Assigned task: Retype exactly the lines that run from the start of the data to the line holding "(s.setDisplay d).fault = s.fault := rfl", including both, and only those.

Saved data entries
+ + + + + + +

/-! ### setDisplay -/

@[simp] theorem State.setDisplay_cfg (d : Display) : (s.setDisplay d).cfg = s.cfg := rfl
@[simp] theorem State.setDisplay_mem (d : Display) : (s.setDisplay d).mem = s.mem := rfl
@[simp] theorem State.setDisplay_v (d : Display) : (s.setDisplay d).v = s.v := rfl
@[simp] theorem State.setDisplay_index (d : Display) : (s.setDisplay d).index = s.index := rfl
@[simp] theorem State.setDisplay_pc (d : Display) : (s.setDisplay d).pc = s.pc := rfl
@[simp] theorem State.setDisplay_stack (d : Display) : (s.setDisplay d).stack = s.stack := rfl
@[simp] theorem State.setDisplay_sp (d : Display) : (s.setDisplay d).sp = s.sp := rfl
@[simp] theorem State.setDisplay_delayTimer (d : Display) : (s.setDisplay d).delayTimer = s.delayTimer := rfl
@[simp] theorem State.setDisplay_soundTimer (d : Display) : (s.setDisplay d).soundTimer = s.soundTimer := rfl
@[simp] theorem State.setDisplay_display (d : Display) : (s.setDisplay d).display = d := rfl
@[simp] theorem State.setDisplay_displayDirty (d : Display) : (s.setDisplay d).displayDirty = s.displayDirty := rfl
@[simp] theorem State.setDisplay_displayWaitCounter (d : Display) : (s.setDisplay d).displayWaitCounter = s.displayWaitCounter := rfl
@[simp] theorem State.setDisplay_keyLastPressed (d : Display) : (s.setDisplay d).keyLastPressed = s.keyLastPressed := rfl
@[simp] theorem State.setDisplay_lastTimerUpdate (d : Display) : (s.setDisplay d).lastTimerUpdate = s.lastTimerUpdate := rfl
@[simp] theorem State.setDisplay_nextFrameDue (d : Display) : (s.setDisplay d).nextFrameDue = s.nextFrameDue := rfl
@[simp] theorem State.setDisplay_fault (d : Display) : (s.setDisplay d).fault = s.fault := rfl
@[simp] theorem State.setDisplay_inputs (d : Display) : (s.setDisplay d).inputs = s.inputs := rfl
@[simp] theorem State.setDisplay_cycle (d : Display) : (s.setDisplay d).cycle = s.cycle := rfl
@[simp] theorem State.setDisplay_out (d : Display) : (s.setDisplay d).out = s.out := rfl

/-! ### markDirty -/

@[simp] theorem State.markDirty_cfg : s.markDirty.cfg = s.cfg := rfl
@[simp] theorem State.markDirty_mem : s.markDirty.mem = s.mem := rfl
@[simp] theorem State.markDirty_v : s.markDirty.v = s.v := rfl
@[simp] theorem State.markDirty_index : s.markDirty.index = s.index := rfl
@[simp] theorem State.markDirty_pc : s.markDirty.pc = s.pc := rfl
@[simp] theorem State.markDirty_stack : s.markDirty.stack = s.stack := rfl
@[simp] theorem State.markDirty_sp : s.markDirty.sp = s.sp := rfl
@[simp] theorem State.markDirty_delayTimer : s.markDirty.delayTimer = s.delayTimer := rfl
@[simp] theorem State.markDirty_soundTimer : s.markDirty.soundTimer = s.soundTimer := rfl
@[simp] theorem State.markDirty_display : s.markDirty.display = s.display := rfl
@[simp] theorem State.markDirty_displayDirty : s.markDirty.displayDirty = true := rfl
@[simp] theorem State.markDirty_displayWaitCounter : s.markDirty.displayWaitCounter = s.displayWaitCounter := rfl
@[simp] theorem State.markDirty_keyLastPressed : s.markDirty.keyLastPressed = s.keyLastPressed := rfl
@[simp] theorem State.markDirty_lastTimerUpdate : s.markDirty.lastTimerUpdate = s.lastTimerUpdate := rfl
@[simp] theorem State.markDirty_nextFrameDue : s.markDirty.nextFrameDue = s.nextFrameDue := rfl
@[simp] theorem State.markDirty_fault : s.markDirty.fault = s.fault := rfl
@[simp] theorem State.markDirty_inputs : s.markDirty.inputs = s.inputs := rfl
@[simp] theorem State.markDirty_cycle : s.markDirty.cycle = s.cycle := rfl
@[simp] theorem State.markDirty_out : s.markDirty.out = s.out := rfl

/-! ### setWaitCounter -/

@[simp] theorem State.setWaitCounter_cfg (d : BitVec 8) : (s.setWaitCounter d).cfg = s.cfg := rfl
@[simp] theorem State.setWaitCounter_mem (d : BitVec 8) : (s.setWaitCounter d).mem = s.mem := rfl
@[simp] theorem State.setWaitCounter_v (d : BitVec 8) : (s.setWaitCounter d).v = s.v := rfl
@[simp] theorem State.setWaitCounter_index (d : BitVec 8) : (s.setWaitCounter d).index = s.index := rfl
@[simp] theorem State.setWaitCounter_pc (d : BitVec 8) : (s.setWaitCounter d).pc = s.pc := rfl
@[simp] theorem State.setWaitCounter_stack (d : BitVec 8) : (s.setWaitCounter d).stack = s.stack := rfl
@[simp] theorem State.setWaitCounter_sp (d : BitVec 8) : (s.setWaitCounter d).sp = s.sp := rfl
@[simp] theorem State.setWaitCounter_delayTimer (d : BitVec 8) : (s.setWaitCounter d).delayTimer = s.delayTimer := rfl
@[simp] theorem State.setWaitCounter_soundTimer (d : BitVec 8) : (s.setWaitCounter d).soundTimer = s.soundTimer := rfl
@[simp] theorem State.setWaitCounter_display (d : BitVec 8) : (s.setWaitCounter d).display = s.display := rfl
@[simp] theorem State.setWaitCounter_displayDirty (d : BitVec 8) : (s.setWaitCounter d).displayDirty = s.displayDirty := rfl
@[simp] theorem State.setWaitCounter_displayWaitCounter (d : BitVec 8) : (s.setWaitCounter d).displayWaitCounter = d := rfl
@[simp] theorem State.setWaitCounter_keyLastPressed (d : BitVec 8) : (s.setWaitCounter d).keyLastPressed = s.keyLastPressed := rfl
@[simp] theorem State.setWaitCounter_lastTimerUpdate (d : BitVec 8) : (s.setWaitCounter d).lastTimerUpdate = s.lastTimerUpdate := rfl
@[simp] theorem State.setWaitCounter_nextFrameDue (d : BitVec 8) : (s.setWaitCounter d).nextFrameDue = s.nextFrameDue := rfl
@[simp] theorem State.setWaitCounter_fault (d : BitVec 8) : (s.setWaitCounter d).fault = s.fault := rfl
@[simp] theorem State.setWaitCounter_inputs (d : BitVec 8) : (s.setWaitCounter d).inputs = s.inputs := rfl
@[simp] theorem State.setWaitCounter_cycle (d : BitVec 8) : (s.setWaitCounter d).cycle = s.cycle := rfl
@[simp] theorem State.setWaitCounter_out (d : BitVec 8) : (s.setWaitCounter d).out = s.out := rfl

/-! ### tonePhase -/

@[simp] theorem State.tonePhase_cfg : s.tonePhase.cfg = s.cfg := rfl
@[simp] theorem State.tonePhase_mem : s.tonePhase.mem = s.mem := rfl
@[simp] theorem State.tonePhase_v : s.tonePhase.v = s.v := rfl
@[simp] theorem State.tonePhase_index : s.tonePhase.index = s.index := rfl
@[simp] theorem State.tonePhase_pc : s.tonePhase.pc = s.pc := rfl
@[simp] theorem State.tonePhase_stack : s.tonePhase.stack = s.stack := rfl
@[simp] theorem State.tonePhase_sp : s.tonePhase.sp = s.sp := rfl
@[simp] theorem State.tonePhase_delayTimer : s.tonePhase.delayTimer = s.delayTimer := rfl
@[simp] theorem State.tonePhase_soundTimer : s.tonePhase.soundTimer = s.soundTimer := rfl
@[simp] theorem State.tonePhase_display : s.tonePhase.display = s.display := rfl
@[simp] theorem State.tonePhase_displayDirty : s.tonePhase.displayDirty = s.displayDirty := rfl
@[simp] theorem State.tonePhase_displayWaitCounter : s.tonePhase.displayWaitCounter = s.displayWaitCounter := rfl
@[simp] theorem State.tonePhase_keyLastPressed : s.tonePhase.keyLastPressed = s.keyLastPressed := rfl
@[simp] theorem State.tonePhase_lastTimerUpdate : s.tonePhase.lastTimerUpdate = s.lastTimerUpdate := rfl
@[simp] theorem State.tonePhase_nextFrameDue : s.tonePhase.nextFrameDue = s.nextFrameDue := rfl
@[simp] theorem State.tonePhase_fault : s.tonePhase.fault = s.fault := rfl
@[simp] theorem State.tonePhase_inputs : s.tonePhase.inputs = s.inputs := rfl
@[simp] theorem State.tonePhase_cycle : s.tonePhase.cycle = s.cycle := rfl
@[simp] theorem State.tonePhase_out : s.tonePhase.out = { s.out with tone := decide (0 < s.soundTimer.toNat) } := rfl

/-! ### inputPhase -/

@[simp] theorem State.inputPhase_cfg : s.inputPhase.cfg = s.cfg := rfl
@[simp] theorem State.inputPhase_mem : s.inputPhase.mem = s.mem := rfl
@[simp] theorem State.inputPhase_v : s.inputPhase.v = s.v := rfl
@[simp] theorem State.inputPhase_index : s.inputPhase.index = s.index := rfl
@[simp] theorem State.inputPhase_pc : s.inputPhase.pc = s.pc := rfl
@[simp] theorem State.inputPhase_stack : s.inputPhase.stack = s.stack := rfl
@[simp] theorem State.inputPhase_sp : s.inputPhase.sp = s.sp := rfl
@[simp] theorem State.inputPhase_delayTimer : s.inputPhase.delayTimer = s.delayTimer := rfl
@[simp] theorem State.inputPhase_soundTimer : s.inputPhase.soundTimer = s.soundTimer := rfl
@[simp] theorem State.inputPhase_display : s.inputPhase.display = s.display := rfl
@[simp] theorem State.inputPhase_displayDirty : s.inputPhase.displayDirty = s.displayDirty := rfl
@[simp] theorem State.inputPhase_displayWaitCounter : s.inputPhase.displayWaitCounter = s.displayWaitCounter := rfl
@[simp] theorem State.inputPhase_keyLastPressed :
    s.inputPhase.keyLastPressed = Vector.ofFn fun k : Fin 16 => if s.inputs.keysDown.getLsbD k.val then some s.inputs.now else s.keyLastPressed[k] := rfl
@[simp] theorem State.inputPhase_lastTimerUpdate : s.inputPhase.lastTimerUpdate = s.lastTimerUpdate := rfl
@[simp] theorem State.inputPhase_nextFrameDue : s.inputPhase.nextFrameDue = s.nextFrameDue := rfl
@[simp] theorem State.inputPhase_fault : s.inputPhase.fault = s.fault := rfl
@[simp] theorem State.inputPhase_inputs : s.inputPhase.inputs = s.inputs := rfl
@[simp] theorem State.inputPhase_cycle : s.inputPhase.cycle = s.cycle := rfl
@[simp] theorem State.inputPhase_out : s.inputPhase.out = s.out := rfl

+ + + + + + +

Response for this exercise:
/-! ### setDisplay -/

@[simp] theorem State.setDisplay_cfg (d : Display) : (s.setDisplay d).cfg = s.cfg := rfl
@[simp] theorem State.setDisplay_mem (d : Display) : (s.setDisplay d).mem = s.mem := rfl
@[simp] theorem State.setDisplay_v (d : Display) : (s.setDisplay d).v = s.v := rfl
@[simp] theorem State.setDisplay_index (d : Display) : (s.setDisplay d).index = s.index := rfl
@[simp] theorem State.setDisplay_pc (d : Display) : (s.setDisplay d).pc = s.pc := rfl
@[simp] theorem State.setDisplay_stack (d : Display) : (s.setDisplay d).stack = s.stack := rfl
@[simp] theorem State.setDisplay_sp (d : Display) : (s.setDisplay d).sp = s.sp := rfl
@[simp] theorem State.setDisplay_delayTimer (d : Display) : (s.setDisplay d).delayTimer = s.delayTimer := rfl
@[simp] theorem State.setDisplay_soundTimer (d : Display) : (s.setDisplay d).soundTimer = s.soundTimer := rfl
@[simp] theorem State.setDisplay_display (d : Display) : (s.setDisplay d).display = d := rfl
@[simp] theorem State.setDisplay_displayDirty (d : Display) : (s.setDisplay d).displayDirty = s.displayDirty := rfl
@[simp] theorem State.setDisplay_displayWaitCounter (d : Display) : (s.setDisplay d).displayWaitCounter = s.displayWaitCounter := rfl
@[simp] theorem State.setDisplay_keyLastPressed (d : Display) : (s.setDisplay d).keyLastPressed = s.keyLastPressed := rfl
@[simp] theorem State.setDisplay_lastTimerUpdate (d : Display) : (s.setDisplay d).lastTimerUpdate = s.lastTimerUpdate := rfl
@[simp] theorem State.setDisplay_nextFrameDue (d : Display) : (s.setDisplay d).nextFrameDue = s.nextFrameDue := rfl
@[simp] theorem State.setDisplay_fault (d : Display) : (s.setDisplay d).fault = s.fault := rfl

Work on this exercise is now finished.